## Problem to solve
Print this span of the material below exactly: the line with "e4m3 | e5m2", the line with "operation (R91). -/", and every line between them, but nothing else.

## Given data
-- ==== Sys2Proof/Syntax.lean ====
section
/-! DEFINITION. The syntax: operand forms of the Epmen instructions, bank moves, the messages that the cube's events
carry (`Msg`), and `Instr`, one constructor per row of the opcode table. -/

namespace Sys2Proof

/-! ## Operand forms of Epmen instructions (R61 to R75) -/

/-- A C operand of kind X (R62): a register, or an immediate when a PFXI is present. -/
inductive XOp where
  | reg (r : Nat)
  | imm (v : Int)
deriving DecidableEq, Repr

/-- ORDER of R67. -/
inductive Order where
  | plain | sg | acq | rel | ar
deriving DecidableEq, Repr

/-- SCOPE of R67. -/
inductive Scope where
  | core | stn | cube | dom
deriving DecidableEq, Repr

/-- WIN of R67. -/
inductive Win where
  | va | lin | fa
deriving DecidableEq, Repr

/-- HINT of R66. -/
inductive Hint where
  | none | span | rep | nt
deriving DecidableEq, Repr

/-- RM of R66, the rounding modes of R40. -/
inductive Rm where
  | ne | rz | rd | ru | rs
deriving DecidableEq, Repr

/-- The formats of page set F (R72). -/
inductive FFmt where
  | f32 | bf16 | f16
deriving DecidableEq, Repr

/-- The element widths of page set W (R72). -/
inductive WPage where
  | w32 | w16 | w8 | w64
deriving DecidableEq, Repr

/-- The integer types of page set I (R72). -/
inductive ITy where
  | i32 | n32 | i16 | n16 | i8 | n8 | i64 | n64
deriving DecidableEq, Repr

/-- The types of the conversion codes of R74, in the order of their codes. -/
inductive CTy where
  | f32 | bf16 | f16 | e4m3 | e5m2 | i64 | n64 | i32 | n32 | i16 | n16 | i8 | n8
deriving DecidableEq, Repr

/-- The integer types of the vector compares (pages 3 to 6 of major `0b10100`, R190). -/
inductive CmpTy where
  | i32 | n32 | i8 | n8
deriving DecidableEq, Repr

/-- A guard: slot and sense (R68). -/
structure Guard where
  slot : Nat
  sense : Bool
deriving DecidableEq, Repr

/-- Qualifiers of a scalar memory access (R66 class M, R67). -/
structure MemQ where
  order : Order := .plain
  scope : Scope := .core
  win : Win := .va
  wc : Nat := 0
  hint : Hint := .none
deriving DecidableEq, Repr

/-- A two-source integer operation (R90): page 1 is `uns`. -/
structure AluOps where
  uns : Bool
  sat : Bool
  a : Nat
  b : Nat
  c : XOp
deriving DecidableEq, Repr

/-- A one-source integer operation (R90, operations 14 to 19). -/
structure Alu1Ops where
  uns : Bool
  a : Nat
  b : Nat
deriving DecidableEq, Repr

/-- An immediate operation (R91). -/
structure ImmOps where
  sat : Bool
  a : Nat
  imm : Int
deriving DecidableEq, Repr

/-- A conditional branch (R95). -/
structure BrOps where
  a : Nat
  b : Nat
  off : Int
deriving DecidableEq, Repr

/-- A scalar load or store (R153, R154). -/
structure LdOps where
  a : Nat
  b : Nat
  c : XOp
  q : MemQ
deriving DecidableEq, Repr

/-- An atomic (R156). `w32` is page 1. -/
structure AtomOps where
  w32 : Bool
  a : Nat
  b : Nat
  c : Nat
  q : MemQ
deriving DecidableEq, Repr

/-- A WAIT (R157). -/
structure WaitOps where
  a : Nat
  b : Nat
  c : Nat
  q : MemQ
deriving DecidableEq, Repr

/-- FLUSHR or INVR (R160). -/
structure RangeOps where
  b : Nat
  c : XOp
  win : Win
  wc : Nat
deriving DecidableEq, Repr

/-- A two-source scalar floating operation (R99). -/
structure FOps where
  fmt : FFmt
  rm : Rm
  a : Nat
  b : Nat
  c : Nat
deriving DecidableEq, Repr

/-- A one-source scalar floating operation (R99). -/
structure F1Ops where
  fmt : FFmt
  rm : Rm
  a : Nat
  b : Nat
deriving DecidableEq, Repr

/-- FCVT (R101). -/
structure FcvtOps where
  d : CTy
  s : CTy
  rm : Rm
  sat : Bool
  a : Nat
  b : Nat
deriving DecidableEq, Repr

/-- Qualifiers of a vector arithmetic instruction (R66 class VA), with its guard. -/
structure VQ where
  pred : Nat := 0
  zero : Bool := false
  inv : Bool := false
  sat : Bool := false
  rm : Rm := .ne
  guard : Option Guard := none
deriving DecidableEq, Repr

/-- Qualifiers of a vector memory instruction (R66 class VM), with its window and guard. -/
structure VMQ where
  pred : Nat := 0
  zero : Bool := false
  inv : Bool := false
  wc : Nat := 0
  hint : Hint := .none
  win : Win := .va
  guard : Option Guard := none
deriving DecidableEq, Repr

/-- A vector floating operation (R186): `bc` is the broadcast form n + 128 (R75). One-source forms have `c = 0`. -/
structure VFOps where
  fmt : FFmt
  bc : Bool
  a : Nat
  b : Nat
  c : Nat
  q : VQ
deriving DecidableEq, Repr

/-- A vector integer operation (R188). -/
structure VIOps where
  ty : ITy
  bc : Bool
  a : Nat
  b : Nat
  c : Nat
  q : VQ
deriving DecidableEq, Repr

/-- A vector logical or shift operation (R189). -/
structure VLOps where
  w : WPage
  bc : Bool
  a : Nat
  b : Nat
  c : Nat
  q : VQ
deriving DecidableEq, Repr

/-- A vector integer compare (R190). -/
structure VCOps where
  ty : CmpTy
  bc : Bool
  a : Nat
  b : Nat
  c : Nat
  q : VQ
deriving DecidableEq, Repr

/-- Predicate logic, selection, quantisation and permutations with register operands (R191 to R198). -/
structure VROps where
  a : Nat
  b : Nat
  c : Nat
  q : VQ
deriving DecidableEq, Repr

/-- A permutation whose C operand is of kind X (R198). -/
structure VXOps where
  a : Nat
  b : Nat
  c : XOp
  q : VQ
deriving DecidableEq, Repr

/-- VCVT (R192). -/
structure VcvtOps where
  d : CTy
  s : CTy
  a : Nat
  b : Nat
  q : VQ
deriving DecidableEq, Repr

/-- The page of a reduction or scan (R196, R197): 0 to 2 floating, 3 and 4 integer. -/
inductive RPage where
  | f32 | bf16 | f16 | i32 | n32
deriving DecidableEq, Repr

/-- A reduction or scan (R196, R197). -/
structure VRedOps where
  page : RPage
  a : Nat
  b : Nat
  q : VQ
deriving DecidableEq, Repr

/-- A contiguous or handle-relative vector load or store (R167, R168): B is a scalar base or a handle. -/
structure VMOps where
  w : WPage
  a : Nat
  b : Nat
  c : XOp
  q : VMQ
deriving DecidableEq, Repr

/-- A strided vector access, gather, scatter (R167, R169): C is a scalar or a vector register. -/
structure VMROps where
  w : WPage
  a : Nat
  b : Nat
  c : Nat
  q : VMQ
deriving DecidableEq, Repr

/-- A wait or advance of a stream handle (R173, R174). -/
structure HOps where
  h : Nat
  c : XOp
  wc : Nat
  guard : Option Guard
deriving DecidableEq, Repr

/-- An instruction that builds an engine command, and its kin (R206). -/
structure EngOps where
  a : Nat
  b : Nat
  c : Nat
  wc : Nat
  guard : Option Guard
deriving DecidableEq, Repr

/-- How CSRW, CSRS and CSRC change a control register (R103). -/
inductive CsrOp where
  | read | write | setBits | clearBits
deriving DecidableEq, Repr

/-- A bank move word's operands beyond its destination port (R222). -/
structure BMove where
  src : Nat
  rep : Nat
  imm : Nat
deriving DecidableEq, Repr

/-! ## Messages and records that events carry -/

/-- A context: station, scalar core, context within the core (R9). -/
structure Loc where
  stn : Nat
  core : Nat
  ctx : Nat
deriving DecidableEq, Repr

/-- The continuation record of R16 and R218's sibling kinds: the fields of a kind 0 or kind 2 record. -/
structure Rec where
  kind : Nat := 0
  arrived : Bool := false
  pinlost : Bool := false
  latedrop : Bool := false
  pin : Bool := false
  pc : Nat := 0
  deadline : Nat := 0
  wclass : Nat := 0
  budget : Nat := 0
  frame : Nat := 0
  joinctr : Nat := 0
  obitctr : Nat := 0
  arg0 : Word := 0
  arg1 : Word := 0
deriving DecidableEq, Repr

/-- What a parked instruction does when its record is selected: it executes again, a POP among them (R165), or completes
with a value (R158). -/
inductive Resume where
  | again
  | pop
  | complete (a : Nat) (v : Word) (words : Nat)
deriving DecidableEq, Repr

==

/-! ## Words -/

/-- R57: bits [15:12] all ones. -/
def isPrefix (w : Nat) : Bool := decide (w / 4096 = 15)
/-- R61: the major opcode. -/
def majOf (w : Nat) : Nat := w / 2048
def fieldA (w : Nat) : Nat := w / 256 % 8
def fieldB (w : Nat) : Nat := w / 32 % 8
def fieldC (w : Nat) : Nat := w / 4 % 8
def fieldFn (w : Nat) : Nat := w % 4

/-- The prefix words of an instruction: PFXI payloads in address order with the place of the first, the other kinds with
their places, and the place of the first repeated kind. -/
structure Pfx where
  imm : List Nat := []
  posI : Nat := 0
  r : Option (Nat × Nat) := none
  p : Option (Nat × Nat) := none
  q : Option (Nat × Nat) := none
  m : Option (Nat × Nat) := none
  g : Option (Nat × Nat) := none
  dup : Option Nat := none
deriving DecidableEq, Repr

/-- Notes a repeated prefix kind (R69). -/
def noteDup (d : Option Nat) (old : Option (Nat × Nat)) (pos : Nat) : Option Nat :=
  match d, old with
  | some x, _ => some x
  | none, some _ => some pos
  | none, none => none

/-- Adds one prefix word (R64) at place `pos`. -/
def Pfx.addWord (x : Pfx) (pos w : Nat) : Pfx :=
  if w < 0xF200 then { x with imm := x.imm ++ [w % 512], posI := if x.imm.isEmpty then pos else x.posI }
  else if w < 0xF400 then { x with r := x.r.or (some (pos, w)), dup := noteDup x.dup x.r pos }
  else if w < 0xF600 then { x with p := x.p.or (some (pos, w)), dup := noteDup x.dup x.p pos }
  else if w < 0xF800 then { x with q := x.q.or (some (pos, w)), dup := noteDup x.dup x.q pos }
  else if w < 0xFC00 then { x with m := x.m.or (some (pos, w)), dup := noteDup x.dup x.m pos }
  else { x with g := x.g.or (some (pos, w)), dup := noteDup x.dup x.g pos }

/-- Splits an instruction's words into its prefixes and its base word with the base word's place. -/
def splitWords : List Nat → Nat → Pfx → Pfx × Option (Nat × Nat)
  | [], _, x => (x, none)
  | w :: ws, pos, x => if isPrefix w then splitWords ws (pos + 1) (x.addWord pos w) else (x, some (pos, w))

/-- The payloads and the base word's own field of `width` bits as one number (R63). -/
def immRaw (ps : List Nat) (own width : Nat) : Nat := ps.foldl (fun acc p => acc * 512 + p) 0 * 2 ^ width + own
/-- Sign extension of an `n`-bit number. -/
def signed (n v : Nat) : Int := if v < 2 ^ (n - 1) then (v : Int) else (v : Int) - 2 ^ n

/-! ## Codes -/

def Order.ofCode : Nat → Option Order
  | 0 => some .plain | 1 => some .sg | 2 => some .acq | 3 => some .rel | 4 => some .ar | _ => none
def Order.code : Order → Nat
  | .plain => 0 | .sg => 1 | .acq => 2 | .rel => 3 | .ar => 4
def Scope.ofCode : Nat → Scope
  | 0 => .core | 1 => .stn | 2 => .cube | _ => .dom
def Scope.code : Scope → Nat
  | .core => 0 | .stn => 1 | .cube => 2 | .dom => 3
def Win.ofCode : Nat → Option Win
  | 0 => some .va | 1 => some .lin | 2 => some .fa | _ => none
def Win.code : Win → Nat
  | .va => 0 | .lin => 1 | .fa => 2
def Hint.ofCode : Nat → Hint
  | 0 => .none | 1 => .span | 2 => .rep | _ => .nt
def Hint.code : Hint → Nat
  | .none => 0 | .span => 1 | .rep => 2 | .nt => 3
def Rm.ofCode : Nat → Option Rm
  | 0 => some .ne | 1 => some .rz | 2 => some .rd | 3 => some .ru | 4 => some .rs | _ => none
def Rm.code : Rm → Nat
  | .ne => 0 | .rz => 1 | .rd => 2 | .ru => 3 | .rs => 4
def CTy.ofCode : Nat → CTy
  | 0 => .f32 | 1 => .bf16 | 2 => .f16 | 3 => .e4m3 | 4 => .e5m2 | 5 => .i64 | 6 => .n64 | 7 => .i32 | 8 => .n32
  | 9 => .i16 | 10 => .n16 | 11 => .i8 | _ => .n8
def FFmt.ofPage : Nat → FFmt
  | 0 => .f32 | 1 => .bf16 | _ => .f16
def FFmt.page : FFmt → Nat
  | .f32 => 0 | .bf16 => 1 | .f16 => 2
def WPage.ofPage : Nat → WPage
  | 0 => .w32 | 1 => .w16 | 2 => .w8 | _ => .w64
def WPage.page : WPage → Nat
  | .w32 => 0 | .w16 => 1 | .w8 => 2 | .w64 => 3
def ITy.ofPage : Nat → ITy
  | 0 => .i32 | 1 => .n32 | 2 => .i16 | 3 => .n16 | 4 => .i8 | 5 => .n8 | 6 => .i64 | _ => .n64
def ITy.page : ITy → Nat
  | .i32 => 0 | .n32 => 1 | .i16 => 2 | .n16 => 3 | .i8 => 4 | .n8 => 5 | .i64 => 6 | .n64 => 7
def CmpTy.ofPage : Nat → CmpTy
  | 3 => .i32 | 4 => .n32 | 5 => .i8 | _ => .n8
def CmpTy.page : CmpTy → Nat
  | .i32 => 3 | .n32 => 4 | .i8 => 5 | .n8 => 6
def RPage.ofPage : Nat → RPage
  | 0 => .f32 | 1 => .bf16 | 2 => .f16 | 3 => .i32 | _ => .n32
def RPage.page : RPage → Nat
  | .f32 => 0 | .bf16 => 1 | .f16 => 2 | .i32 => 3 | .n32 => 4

## Answer section
  | f32 | bf16 | f16 | e4m3 | e5m2 | i64 | n64 | i32 | n32 | i16 | n16 | i8 | n8
deriving DecidableEq, Repr

/-- The integer types of the vector compares (pages 3 to 6 of major `0b10100`, R190). -/
inductive CmpTy where
  | i32 | n32 | i8 | n8
deriving DecidableEq, Repr

/-- A guard: slot and sense (R68). -/
structure Guard where
  slot : Nat
  sense : Bool
deriving DecidableEq, Repr

/-- Qualifiers of a scalar memory access (R66 class M, R67). -/
structure MemQ where
  order : Order := .plain
  scope : Scope := .core
  win : Win := .va
  wc : Nat := 0
  hint : Hint := .none
deriving DecidableEq, Repr

/-- A two-source integer operation (R90): page 1 is `uns`. -/
structure AluOps where
  uns : Bool
  sat : Bool
  a : Nat
  b : Nat
  c : XOp
deriving DecidableEq, Repr

/-- A one-source integer operation (R90, operations 14 to 19). -/
structure Alu1Ops where
  uns : Bool
  a : Nat
  b : Nat
deriving DecidableEq, Repr

/-- An immediate operation (R91). -/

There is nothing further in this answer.